Funneled energy landscape unifies principles of protein binding and evolution

Most proteins have evolved to spontaneously fold into native structure and specifically bind with their partners for the purpose of fulfilling biological functions. According to Darwin, protein sequences evolve through random mutations, and only the fittest survives. The understanding of how the evolutionary selection sculpts the interaction patterns for both biomolecular folding and binding is still challenging. In this study, we incorporated the constraint of functional binding into the selection fitness based on the principle of minimal frustration for the underlying biomolecular interactions.

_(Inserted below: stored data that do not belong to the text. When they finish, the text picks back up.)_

-- ==== Sys2Proof/Machine/Operands.lean ====
section
/-! DEFINITION. Operand forms: descriptors and their checks at ISSUE (R186 to R192), format words (R42, R43), the
elements of every storage format (R44 to R57), block scales (R58 to R63), and byte sets with their overlap (R500). -/

namespace Sys2Proof.Machine

/-! ### Fields -/

/-- A little-endian field of a descriptor or memory structure. -/
def fld (d : List Byte) (off n : Nat) : Nat := leNat ((d.drop off).take n)

/-- A reserved field reads 0. -/
def zeros (d : List Byte) (off n : Nat) : Bool := ((d.drop off).take n).all (fun b => b = 0)

/-- A tensor slot (R187) or KV reference (R188), by its fields. -/
structure Slot where
  addr : Nat
  pitch : Nat
  fmtw : Nat
  kind : Nat
  region : Nat
  layer : Nat
  head : Nat
  part : Nat
  t0 : Nat
deriving DecidableEq, Repr

def slotAt (d : List Byte) (off : Nat) : Slot :=
  { addr := fld d off 8, pitch := fld d (off + 8) 4, fmtw := fld d (off + 12) 2, kind := fld d (off + 14) 1,
    region := fld d off 4, layer := fld d (off + 4) 2, head := fld d (off + 6) 1, part := fld d (off + 7) 1,
    t0 := fld d (off + 8) 4 }

/-- An unused slot is all zero (R187). -/
def slotNone (d : List Byte) (off : Nat) : Bool := zeros d off 16

/-- A well-formed slot of KIND 1 (R186, R187). -/
def slotAddr (d : List Byte) (off : Nat) : Bool :=
  fld d (off + 14) 1 = 1 && fld d (off + 15) 1 = 0 && fld d off 8 < 2 ^ 48

/-- A well-formed KV reference (R186, R188). -/
def slotKv (d : List Byte) (off : Nat) : Bool :=
  fld d (off + 14) 1 = 2 && zeros d (off + 12) 2 && zeros d (off + 15) 1 && fld d (off + 7) 1 ≤ 1 &&
  fld d (off + 8) 4 % 128 = 0

/-- A scale slot: unused, or an address slot whose FMTW is 0 (R187). -/
def scaleSlot (d : List Byte) (off : Nat) : Bool :=
  slotNone d off || (slotAddr d off && fld d (off + 12) 2 = 0)

/-- An optional address slot. -/
def optSlot (d : List Byte) (off : Nat) : Bool := slotNone d off || slotAddr d off

/-! ### Format words -/

def fFmt (w : Nat) : Nat := bits w 3 0
def fSform (w : Nat) : Nat := bits w 5 4
def fBsize (w : Nat) : Nat := bits w 7 6
def fShare (w : Nat) : Nat := bits w 9 8
def fExpand (w : Nat) : Nat := bits w 11 10

/-- A format word without a reserved code or bit (R43). -/
def fmtWordOk (w : Nat) : Bool :=
  w < 4096 && fFmt w ≤ 10 && fSform w ≠ 3 && fShare w ≤ 1 && fExpand w ≤ 1 &&
  (fSform w = 0 || !([0, 1, 2, 10].contains (fFmt w)))

/-- Compute formats (R66): 0 FP4, 1 INT4, 2 FP8, 3 INT8, 4 BF16, 5 FP16; 6 for every other format. -/
def computeFmt (w : Nat) : Nat :=
  match fFmt w with
  | 1 => 4
  | 2 => 5
  | 3 => 2
  | 4 => 2
  | 5 => 3
  | 6 => 0
  | 7 => 1
  | 8 => fExpand w
  | 9 => fExpand w
  | _ => 6

/-- Bytes of a K-vector of `n` elements (R52, R53). -/
def vecBytes (fmt n : Nat) : Nat :=
  match fmt with
  | 0 => 4 * n
  | 1 => 2 * n
  | 2 => 2 * n
  | 3 => n
  | 4 => n
  | 5 => n
  | 6 => ceilDiv n 2
  | 7 => ceilDiv n 2
  | 8 => ceilDiv n 5
  | 9 => ceilDiv n 4
  | _ => 4 * n

/-- A little-endian word through a reader of bytes. -/
def rdNat (rd : Nat → Byte) (a n : Nat) : Nat := leNat ((List.range n).map (fun i => rd (a + i)))

/-- The code of element `i` of the K-vector at `a` (R52). A ternary code is the digit plus 1, and 3 when its byte is
invalid (R54, R57). -/
def elemCode (rd : Nat → Byte) (fmt a i : Nat) : Nat :=
  match fmt with
  | 0 => rdNat rd (a + 4 * i) 4
  | 1 => rdNat rd (a + 2 * i) 2
  | 2 => rdNat rd (a + 2 * i) 2
  | 3 => (rd (a + i)).toNat
  | 4 => (rd (a + i)).toNat
  | 5 => (rd (a + i)).toNat
  | 6 => (rd (a + i / 2)).toNat / 16 ^ (i % 2) % 16
  | 7 => (rd (a + i / 2)).toNat / 16 ^ (i % 2) % 16
  | 8 =>
    let b := (rd (a + i / 5)).toNat
    if 242 < b then 3 else b / 3 ^ (i % 5) % 3
  | 9 => (rd (a + i / 4)).toNat / 4 ^ (i % 4) % 4
  | _ => rdNat rd (a + 4 * i) 4

/-- The value of a code (R44, R47, R49 to R51, R55, R57). -/
def codeVal (fmt c : Nat) : FVal :=
  match fmt with
  | 0 => decodeF layFP32 c
  | 1 => decodeF layBF16 c
  | 2 => decodeF layFP16 c
  | 3 => decodeF layE4M3 c
  | 4 => decodeF layE5M2 c
  | 5 => FVal.ofInt (signedOf 8 c)
  | 6 => decodeF layE2M1 c
  | 7 => FVal.ofInt (signedOf 4 c)
  | 8 => if c = 3 then .nan else FVal.ofInt ((c : Int) - 1)
  | 9 => FVal.ofInt (signedOf 2 c)
  | _ => FVal.ofInt (signedOf 32 c)

def elemVal (rd : Nat → Byte) (fmt a i : Nat) : FVal := codeVal fmt (elemCode rd fmt a i)

/-! ### Scales -/

/-- The value of a scale byte (R58); form 0 is the scale 1 (R43). -/
def scaleVal (sform b : Nat) : FVal :=
  match sform with
  | 0 => .fin false 1 1
  | 1 => if b = 255 then .nan else (FVal.fin false 1 1).scale2 ((b : Int) - 127)
  | _ => if 0x7F ≤ b then .nan else decodeF layE4M3 b

/-- K-elements of one scale (R61). -/
def kSpan (w : Nat) : Nat := if fShare w = 0 then 16 * 2 ^ fBsize w else 128

/-- Rows or columns of one scale (R61). -/
def oSpan (w : Nat) : Nat := if fShare w = 0 then 1 else ([1, 16, 32, 128].getD (fBsize w) 1)

/-- Scale entries along K (R62). -/
def kBlocks (w k : Nat) : Nat := ceilDiv k (kSpan w)

/-! ### Byte sets -/

/-- The byte ranges of `rows` rows of `len` bytes, one pitch apart (R500). -/
def rowRanges (base pitch rows len : Nat) : List (Nat × Nat) :=
  (List.range rows).map (fun r => (base + r * pitch, len))

/-- The entries of a scale tensor for a shape (R63, R500). -/
def scaleRanges (base pitch w outer k : Nat) : List (Nat × Nat) :=
  if fSform w = 0 then [] else rowRanges base pitch (ceilDiv outer (oSpan w)) (kBlocks w k)

/-- Two byte sets share a byte (R500). -/
def meets (xs ys : List (Nat × Nat)) : Bool :=
  xs.any (fun x => ys.any (fun y => x.1 < y.1 + y.2 && y.1 < x.1 + x.2))

/-- Every range lies in the backed part of a tile's own window (R20). -/
def inOwnStore (t : Nat) (rs : List (Nat × Nat)) : Option Nat :=
  rs.findSome? (fun r =>
    if r.1 < tileBase t then some r.1
    else if tileBase t + tileBacked < r.1 + r.2 then some (max r.1 (tileBase t + tileBacked)) else none)

/-- The own-store check of results: UNMAPPED outside the backed window, PRIVATE in the core-private window (R20, R183,
R211). -/
def ownStoreCheck (t : Nat) (k : AccessKind) (rs : List (Nat × Nat)) : Except EFault Unit :=
  match inOwnStore t rs with
  | none => .ok ()
  | some a => .error (EFault.access_ (if windowOf a = .priv then reasonPrivate else reasonUnmapped) k a)

/-! ### Descriptor checks at ISSUE (R186) -/

/-- Size of the descriptor of an operation on a stream (R186); none for an OP the stream does not have. -/
def descSize (stream op : Nat) : Option Nat :=
  if stream = 0 then (if 1 ≤ op && op ≤ 7 then some 32 else none)
  else if stream = 1 then (if op = 1 then some 160 else none)
  else if stream = 2 then (if op = 1 || op = 4 then some 64 else if op = 2 || op = 3 then some 16 else none)
  else if stream ≤ 6 then (if op = 1 then some 128 else if 2 ≤ op && op ≤ 4 then some 32 else none)
  else if stream = 7 then (if op = 1 then some 64 else none)
  else none

/-- MATMUL (R189): A and B are named, scale slots stand beside scaled address operands. -/
def matmulDescOk (d : List Byte) : Bool :=
  zeros d 0x0A 2 && zeros d 0x74 12 && fld d 0x08 2 < 16 && bits (fld d 0x08 2) 3 2 ≠ 3 &&
  slotAddr d 0x10 && (slotAddr d 0x20 || slotKv d 0x20) && scaleSlot d 0x30 && scaleSlot d 0x40 &&
  optSlot d 0x80 && optSlot d 0x90 &&
  (fSform (fld d 0x1C 2) = 0 || fld d 0x3E 1 = 1) &&
  (fld d 0x2E 1 = 2 || fSform (fld d 0x2C 2) = 0 || fld d 0x4E 1 = 1)

/-- CONVERT (R190). -/
def convertDescOk (d : List Byte) : Bool :=
  fld d 4 1 ≤ 2 && fld d 5 1 ≤ 1 && fld d 6 1 ≤ 63 && fld d 7 1 = 0 && slotAddr d 0x10 && slotAddr d 0x20 &&
  scaleSlot d 0x30 && (fSform (fld d 0x2C 2) = 0 || fld d 0x3E 1 = 1)

/-- KV_PUT (R190): MODE, POLICY and DS are 0. -/
def kvPutDescOk (d : List Byte) : Bool :=
  fld d 4 2 = 0 && fld d 7 1 = 0 && slotAddr d 0x10 && slotAddr d 0x20 && slotNone d 0x30

/-- FLUSH and ADAPT (R186, R192); a fabric global record needs SYSTEM scope. -/
def flushDescOk (d : List Byte) : Bool := fld d 0 1 ≤ 63 && ((fld d 1 1 = 2 && !bit (fld d 8 8) 63) || fld d 1 1 = 3) && zeros d 2 6
def adaptDescOk (d : List Byte) : Bool := fld d 1 1 ≤ 1 && zeros d 2 6

/-- TBLLOAD, KV_POS and the region operations (R192). -/
def tblloadDescOk (d : List Byte) : Bool := fld d 0 1 ≤ 1 && zeros d 1 7 && zeros d 24 8
def kvPosDescOk (d : List Byte) : Bool := zeros d 8 8 && zeros d 20 4
def regionDescOk (d : List Byte) : Bool := zeros d 24 8

/-- How a VOP uses a source slot (R501): not at all, always, or optionally; the formats it takes; whether a row holds
one element; and whether one row serves every row. -/
structure SrcUse where
  need : Nat
  fmts : List Nat
  single : Bool
  shared : Bool
deriving DecidableEq, Repr

def srcOff : SrcUse := ⟨0, [], false, false⟩
/-- Operand formats of FP arithmetic (R501). -/
def fpIn : List Nat := [0, 1, 2, 5]
def fpOut : List Nat := [0, 1, 2]
def srcFp : SrcUse := ⟨1, fpIn, false, false⟩
def srcInt : SrcUse := ⟨1, [10], false, false⟩
def srcVec (need : Nat) (fmts : List Nat) : SrcUse := ⟨need, fmts, false, true⟩

/-- The operands of a VOP (R501): sources, destination formats, whether a destination row is one element, and the
bytes of a STAT row, 0 when STAT is not used. -/
structure VSig where
  s0 : SrcUse
  s1 : SrcUse
  s2 : SrcUse
  dst : List Nat
  dstSingle : Bool
  stat : Nat
deriving DecidableEq, Repr

/-- Signature of an operation code with its FN and FLAGS; none for a reserved code (R191, R501). -/
def vopSig (v fn fl : Nat) : Option VSig :=
  let stats := bit fl 3
  if v ≤ 2 || v = 4 || v = 5 || v = 8 then some ⟨srcFp, srcFp, srcOff, fpOut, false, 0⟩
  else if v = 3 then some ⟨srcFp, srcFp, srcFp, fpOut, false, 0⟩
  else if v = 6 || v = 7 then some ⟨srcFp, srcOff, srcOff, fpOut, false, 0⟩
  else if 0x10 ≤ v && v ≤ 0x14 then some ⟨srcFp, srcFp, srcOff, [10], false, 0⟩
  else if v = 0x15 then some ⟨⟨1, [0, 1, 2, 5, 10], false, false⟩, srcFp, srcFp, fpOut, false, 0⟩
  else if v = 0x18 then some ⟨⟨1, fpOut, false, false⟩, srcOff, srcOff, [10], false, 0⟩
  else if 0x20 ≤ v && v ≤ 0x2A then some ⟨srcInt, srcInt, srcOff, [10], false, 0⟩
  else if v = 0x30 then some ⟨srcFp, srcOff, srcOff, fpOut, false, 0⟩
  else if v = 0x31 then some ⟨⟨1, fpOut, false, false⟩, srcOff, srcOff, [10], false, 0⟩
  else if v = 0x32 then some ⟨srcInt, srcOff, srcOff, [0], false, 0⟩
  else if 0x38 ≤ v && v ≤ 0x3B then some ⟨srcFp, srcOff, srcOff, fpOut, true, 0⟩
  else if v = 0x3C then
    some ⟨if fn = 255 then srcOff else srcFp, ⟨1, fpIn, true, false⟩, srcOff, fpOut, false, 0⟩
  else if v = 0x40 then
    some ⟨srcFp, if bits fl 5 4 = 2 then srcVec 1 [0, 1] else srcOff, srcOff, fpOut, false, 0⟩
  else if v = 0x48 then some ⟨srcFp, srcOff, srcOff, fpOut, false, 0⟩
  else if v = 0x49 then some ⟨srcFp, srcOff, srcOff, fpOut, false, 12⟩
  else if v = 0x4A then some ⟨srcFp, srcOff, srcOff, fpOut, false, 8⟩
  else if v = 0x50 then some ⟨srcFp, srcVec 2 fpIn, srcVec 2 fpIn, fpOut, false, if stats then 8 else 0⟩
  else if v = 0x51 then some ⟨srcFp, srcVec 2 fpIn, srcOff, fpOut, false, if stats then 4 else 0⟩
  else none

/-- A source slot is named exactly when the operation uses it (R501). -/
def srcSlotOk (u : SrcUse) (d : List Byte) (off : Nat) : Bool :=
  if u.need = 0 then slotNone d off else if u.need = 1 then slotAddr d off else optSlot d off

/-- VOP (R186, R191, R501). -/
def vopDescOk (d : List Byte) : Bool :=
  let fl := fld d 2 2
  fl < 64 && bits fl 5 4 ≠ 3 && zeros d 0x70 16 &&
  (fld d 0 1 ≠ 0x3C || [0, 1, 2, 4, 5, 8, 255].contains (fld d 1 1)) &&
  (match vopSig (fld d 0 1) (fld d 1 1) fl with
   | none => false
   | some g =>
     slotAddr d 0x20 && srcSlotOk g.s0 d 0x30 && srcSlotOk g.s1 d 0x40 && srcSlotOk g.s2 d 0x50 &&
     (if g.stat = 0 then slotNone d 0x60 else slotAddr d 0x60))

/-- COPY (R229, R230 check 1); with FILL set, SSPACE is ignored. -/
def copyDescOk (d : List Byte) : Bool :=
  let fl := fld d 0x22 2
  fl < 64 && zeros d 0x24 4 && zeros d 0x3C 4 && bits fl 3 2 ≤ 1 &&
  (bit fl 4 || (bits fl 1 0 ≤ 1 && !(bits fl 1 0 = 1 && bits fl 3 2 = 1)))

/-- The descriptor check of R186 for an operation on a stream. -/
def descOk (stream op : Nat) (d : List Byte) : Bool :=
  if stream = 0 then regionDescOk d
  else if stream = 1 then matmulDescOk d
  else if stream = 2 then
    (if op = 1 then convertDescOk d else if op = 2 then flushDescOk d else if op = 3 then adaptDescOk d
     else kvPutDescOk d)
  else if stream ≤ 6 then
    (if op = 1 then vopDescOk d else if op = 2 then tblloadDescOk d else if op = 3 then true else kvPosDescOk d)
  else copyDescOk d

end Sys2Proof.Machine
end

Thermodynamic stability and kinetic accessibility were derived and quantified from a global funneled energy landscape that satisfies the requirements of both the folding into the stable structure and binding with the specific partner. The evolution proceeds via a bowl-like evolution energy landscape in the sequence space with a closed-ring attractor at the bottom. The sequence space is increasingly reduced until this ring attractor is reached. The molecular-interaction patterns responsible for folding and binding are identified from the evolved sequences, respectively. The residual positions participating in the interactions responsible for folding are highly conserved and maintain the hydrophobic core under additional evolutionary constraints of functional binding. The positions responsible for binding constitute a distributed network via coupling conservations that determine the specificity of binding with the partner. This work unifies the principles of protein binding and evolution under minimal frustration and sheds light on the evolutionary design of proteins for functions.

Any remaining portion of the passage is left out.